**Task description:** Each line below from the one containing "simp only at *" through the one containing "o m t := by" is to be given again exactly, and no line outside that span.

[Recorded data]
[Start of Attachment]
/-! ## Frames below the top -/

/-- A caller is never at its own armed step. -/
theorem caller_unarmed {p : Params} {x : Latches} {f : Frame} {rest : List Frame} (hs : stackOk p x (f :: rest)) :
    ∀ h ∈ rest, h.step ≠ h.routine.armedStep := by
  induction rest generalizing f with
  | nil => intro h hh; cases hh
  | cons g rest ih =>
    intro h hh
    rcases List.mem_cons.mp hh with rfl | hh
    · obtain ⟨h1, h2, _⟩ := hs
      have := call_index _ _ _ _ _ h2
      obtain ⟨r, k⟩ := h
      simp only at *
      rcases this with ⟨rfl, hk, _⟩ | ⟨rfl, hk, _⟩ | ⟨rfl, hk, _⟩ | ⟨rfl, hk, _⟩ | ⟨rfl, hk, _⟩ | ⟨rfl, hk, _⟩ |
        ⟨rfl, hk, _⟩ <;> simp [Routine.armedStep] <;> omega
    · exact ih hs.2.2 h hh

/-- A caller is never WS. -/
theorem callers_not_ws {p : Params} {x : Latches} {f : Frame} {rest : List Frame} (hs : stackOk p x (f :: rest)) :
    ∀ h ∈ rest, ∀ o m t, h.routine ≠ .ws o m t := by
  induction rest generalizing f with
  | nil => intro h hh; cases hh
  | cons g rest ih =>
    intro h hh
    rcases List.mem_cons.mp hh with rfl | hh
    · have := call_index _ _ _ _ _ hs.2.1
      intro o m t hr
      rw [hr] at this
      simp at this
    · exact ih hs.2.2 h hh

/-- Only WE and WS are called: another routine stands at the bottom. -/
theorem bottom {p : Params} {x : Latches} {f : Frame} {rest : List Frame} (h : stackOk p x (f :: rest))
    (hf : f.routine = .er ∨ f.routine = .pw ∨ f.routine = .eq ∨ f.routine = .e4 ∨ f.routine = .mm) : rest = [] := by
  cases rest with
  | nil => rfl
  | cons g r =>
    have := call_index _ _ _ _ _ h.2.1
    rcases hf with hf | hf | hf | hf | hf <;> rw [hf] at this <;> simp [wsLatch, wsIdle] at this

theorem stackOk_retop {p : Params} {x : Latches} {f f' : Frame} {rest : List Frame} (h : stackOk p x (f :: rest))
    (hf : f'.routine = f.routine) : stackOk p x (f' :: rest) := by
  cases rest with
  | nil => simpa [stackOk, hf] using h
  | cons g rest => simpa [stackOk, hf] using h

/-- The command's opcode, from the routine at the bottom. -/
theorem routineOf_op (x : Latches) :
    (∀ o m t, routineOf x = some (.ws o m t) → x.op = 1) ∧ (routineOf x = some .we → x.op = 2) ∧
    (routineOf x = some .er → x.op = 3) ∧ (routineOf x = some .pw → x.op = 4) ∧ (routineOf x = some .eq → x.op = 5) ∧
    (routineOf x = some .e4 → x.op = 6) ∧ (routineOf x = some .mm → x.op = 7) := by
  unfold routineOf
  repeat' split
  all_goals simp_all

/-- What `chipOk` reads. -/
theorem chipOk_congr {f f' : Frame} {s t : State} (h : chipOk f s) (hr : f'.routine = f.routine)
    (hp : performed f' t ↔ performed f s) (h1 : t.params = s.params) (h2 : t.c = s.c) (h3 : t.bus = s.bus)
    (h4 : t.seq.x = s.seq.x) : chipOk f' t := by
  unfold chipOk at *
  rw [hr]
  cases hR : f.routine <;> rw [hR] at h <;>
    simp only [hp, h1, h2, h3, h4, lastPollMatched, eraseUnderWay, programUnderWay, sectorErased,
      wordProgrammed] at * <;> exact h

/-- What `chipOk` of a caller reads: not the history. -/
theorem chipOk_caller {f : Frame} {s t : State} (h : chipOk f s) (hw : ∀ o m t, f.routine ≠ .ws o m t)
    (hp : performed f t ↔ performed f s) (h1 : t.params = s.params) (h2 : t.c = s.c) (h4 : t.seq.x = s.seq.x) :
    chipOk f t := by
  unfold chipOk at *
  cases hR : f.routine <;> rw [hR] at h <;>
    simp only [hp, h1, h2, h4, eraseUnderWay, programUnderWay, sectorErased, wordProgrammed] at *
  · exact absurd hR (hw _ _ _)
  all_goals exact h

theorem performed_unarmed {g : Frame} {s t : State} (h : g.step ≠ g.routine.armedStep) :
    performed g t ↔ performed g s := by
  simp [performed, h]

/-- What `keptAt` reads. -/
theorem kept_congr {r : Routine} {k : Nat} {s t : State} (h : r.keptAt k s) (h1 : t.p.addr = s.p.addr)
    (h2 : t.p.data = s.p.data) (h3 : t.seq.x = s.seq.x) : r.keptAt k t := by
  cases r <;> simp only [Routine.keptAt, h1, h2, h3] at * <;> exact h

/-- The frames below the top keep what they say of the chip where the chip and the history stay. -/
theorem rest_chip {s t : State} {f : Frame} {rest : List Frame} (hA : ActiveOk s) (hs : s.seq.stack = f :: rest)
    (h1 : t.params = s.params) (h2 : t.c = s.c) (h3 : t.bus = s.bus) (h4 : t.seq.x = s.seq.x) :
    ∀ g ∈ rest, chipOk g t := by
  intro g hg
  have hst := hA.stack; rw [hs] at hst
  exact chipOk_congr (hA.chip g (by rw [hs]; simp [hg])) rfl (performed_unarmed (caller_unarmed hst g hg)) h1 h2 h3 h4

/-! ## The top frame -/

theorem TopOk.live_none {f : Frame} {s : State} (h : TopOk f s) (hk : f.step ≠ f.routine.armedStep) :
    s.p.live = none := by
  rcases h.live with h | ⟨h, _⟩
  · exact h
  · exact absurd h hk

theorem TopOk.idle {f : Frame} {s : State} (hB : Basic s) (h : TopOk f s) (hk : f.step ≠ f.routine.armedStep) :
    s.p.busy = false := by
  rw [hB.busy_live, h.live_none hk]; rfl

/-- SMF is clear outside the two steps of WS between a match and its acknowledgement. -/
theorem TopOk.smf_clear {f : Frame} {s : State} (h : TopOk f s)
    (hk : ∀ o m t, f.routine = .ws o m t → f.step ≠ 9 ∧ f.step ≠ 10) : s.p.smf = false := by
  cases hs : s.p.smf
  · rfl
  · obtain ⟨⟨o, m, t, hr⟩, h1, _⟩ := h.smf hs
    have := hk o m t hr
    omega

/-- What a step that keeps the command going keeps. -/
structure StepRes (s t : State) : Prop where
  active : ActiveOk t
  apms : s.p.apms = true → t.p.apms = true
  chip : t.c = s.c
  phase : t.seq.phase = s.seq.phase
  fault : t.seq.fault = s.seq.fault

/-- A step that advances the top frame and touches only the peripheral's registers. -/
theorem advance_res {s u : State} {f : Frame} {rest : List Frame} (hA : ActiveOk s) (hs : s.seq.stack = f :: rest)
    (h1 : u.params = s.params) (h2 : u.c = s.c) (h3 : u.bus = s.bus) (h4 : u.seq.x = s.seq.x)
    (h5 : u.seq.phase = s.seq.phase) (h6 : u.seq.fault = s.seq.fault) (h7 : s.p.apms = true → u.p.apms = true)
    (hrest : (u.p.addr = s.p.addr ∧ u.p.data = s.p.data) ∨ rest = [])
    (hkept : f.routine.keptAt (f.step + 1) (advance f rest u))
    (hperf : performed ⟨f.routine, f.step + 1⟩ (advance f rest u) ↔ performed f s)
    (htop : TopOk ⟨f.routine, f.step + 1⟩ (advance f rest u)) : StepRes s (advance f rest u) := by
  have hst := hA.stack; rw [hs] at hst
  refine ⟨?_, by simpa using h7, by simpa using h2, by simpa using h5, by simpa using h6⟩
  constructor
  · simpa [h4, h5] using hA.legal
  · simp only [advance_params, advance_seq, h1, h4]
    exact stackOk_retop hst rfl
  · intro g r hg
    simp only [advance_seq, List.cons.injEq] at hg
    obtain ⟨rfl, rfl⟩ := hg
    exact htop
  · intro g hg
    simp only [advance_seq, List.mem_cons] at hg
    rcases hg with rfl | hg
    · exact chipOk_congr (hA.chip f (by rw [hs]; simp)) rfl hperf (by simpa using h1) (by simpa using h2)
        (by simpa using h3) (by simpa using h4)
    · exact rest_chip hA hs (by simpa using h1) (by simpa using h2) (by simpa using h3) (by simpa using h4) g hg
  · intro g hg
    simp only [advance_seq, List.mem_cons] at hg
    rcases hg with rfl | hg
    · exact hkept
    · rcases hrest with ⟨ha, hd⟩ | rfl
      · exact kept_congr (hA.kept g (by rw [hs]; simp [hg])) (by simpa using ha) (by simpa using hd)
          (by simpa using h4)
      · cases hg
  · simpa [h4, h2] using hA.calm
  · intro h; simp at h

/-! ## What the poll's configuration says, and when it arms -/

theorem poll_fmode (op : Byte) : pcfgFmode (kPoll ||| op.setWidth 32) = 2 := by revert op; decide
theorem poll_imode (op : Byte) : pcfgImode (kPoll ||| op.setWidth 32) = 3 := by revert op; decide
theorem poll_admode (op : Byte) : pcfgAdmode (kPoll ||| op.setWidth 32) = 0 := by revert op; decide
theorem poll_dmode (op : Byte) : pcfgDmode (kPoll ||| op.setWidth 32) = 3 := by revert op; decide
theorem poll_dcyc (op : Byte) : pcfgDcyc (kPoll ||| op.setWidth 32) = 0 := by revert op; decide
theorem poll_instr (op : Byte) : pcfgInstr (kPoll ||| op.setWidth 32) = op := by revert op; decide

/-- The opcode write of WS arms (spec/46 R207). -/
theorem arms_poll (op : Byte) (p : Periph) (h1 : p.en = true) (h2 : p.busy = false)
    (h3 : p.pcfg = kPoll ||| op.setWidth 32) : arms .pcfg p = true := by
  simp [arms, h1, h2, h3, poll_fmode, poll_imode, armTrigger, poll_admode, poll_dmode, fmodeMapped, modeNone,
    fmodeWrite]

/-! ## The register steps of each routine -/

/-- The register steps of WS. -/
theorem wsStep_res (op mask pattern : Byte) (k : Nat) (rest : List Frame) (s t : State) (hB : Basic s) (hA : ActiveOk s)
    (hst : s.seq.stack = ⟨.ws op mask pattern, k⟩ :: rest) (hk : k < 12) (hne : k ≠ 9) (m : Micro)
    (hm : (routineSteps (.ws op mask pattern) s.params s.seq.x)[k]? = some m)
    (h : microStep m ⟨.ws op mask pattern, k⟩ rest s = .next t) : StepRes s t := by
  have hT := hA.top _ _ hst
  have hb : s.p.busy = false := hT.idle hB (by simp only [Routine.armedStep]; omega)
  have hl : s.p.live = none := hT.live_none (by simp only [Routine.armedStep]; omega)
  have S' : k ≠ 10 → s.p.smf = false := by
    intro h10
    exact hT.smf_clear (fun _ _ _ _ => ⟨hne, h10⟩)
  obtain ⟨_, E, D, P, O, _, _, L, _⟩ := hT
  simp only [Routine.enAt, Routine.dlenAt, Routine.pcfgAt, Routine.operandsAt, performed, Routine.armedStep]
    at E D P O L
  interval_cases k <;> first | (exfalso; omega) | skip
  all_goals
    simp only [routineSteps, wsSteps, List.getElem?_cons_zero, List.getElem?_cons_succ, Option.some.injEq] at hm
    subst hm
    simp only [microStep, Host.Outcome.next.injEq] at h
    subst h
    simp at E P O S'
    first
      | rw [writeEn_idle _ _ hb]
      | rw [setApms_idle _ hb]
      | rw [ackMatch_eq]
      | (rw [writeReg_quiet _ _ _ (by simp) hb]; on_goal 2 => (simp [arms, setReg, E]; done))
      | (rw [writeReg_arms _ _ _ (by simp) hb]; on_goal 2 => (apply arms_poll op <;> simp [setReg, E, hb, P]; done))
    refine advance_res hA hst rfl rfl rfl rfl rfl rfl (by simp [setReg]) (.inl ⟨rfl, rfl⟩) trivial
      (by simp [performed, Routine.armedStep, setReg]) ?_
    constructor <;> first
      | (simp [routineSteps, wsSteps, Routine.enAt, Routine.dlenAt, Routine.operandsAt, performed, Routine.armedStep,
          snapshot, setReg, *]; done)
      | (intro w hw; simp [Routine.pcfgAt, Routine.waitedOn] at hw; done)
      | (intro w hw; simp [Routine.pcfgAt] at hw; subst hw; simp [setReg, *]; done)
[End of Attachment]
**Task answer:**
      simp only at *
      rcases this with ⟨rfl, hk, _⟩ | ⟨rfl, hk, _⟩ | ⟨rfl, hk, _⟩ | ⟨rfl, hk, _⟩ | ⟨rfl, hk, _⟩ | ⟨rfl, hk, _⟩ |
        ⟨rfl, hk, _⟩ <;> simp [Routine.armedStep] <;> omega
    · exact ih hs.2.2 h hh

/-- A caller is never WS. -/
theorem callers_not_ws {p : Params} {x : Latches} {f : Frame} {rest : List Frame} (hs : stackOk p x (f :: rest)) :
    ∀ h ∈ rest, ∀ o m t, h.routine ≠ .ws o m t := by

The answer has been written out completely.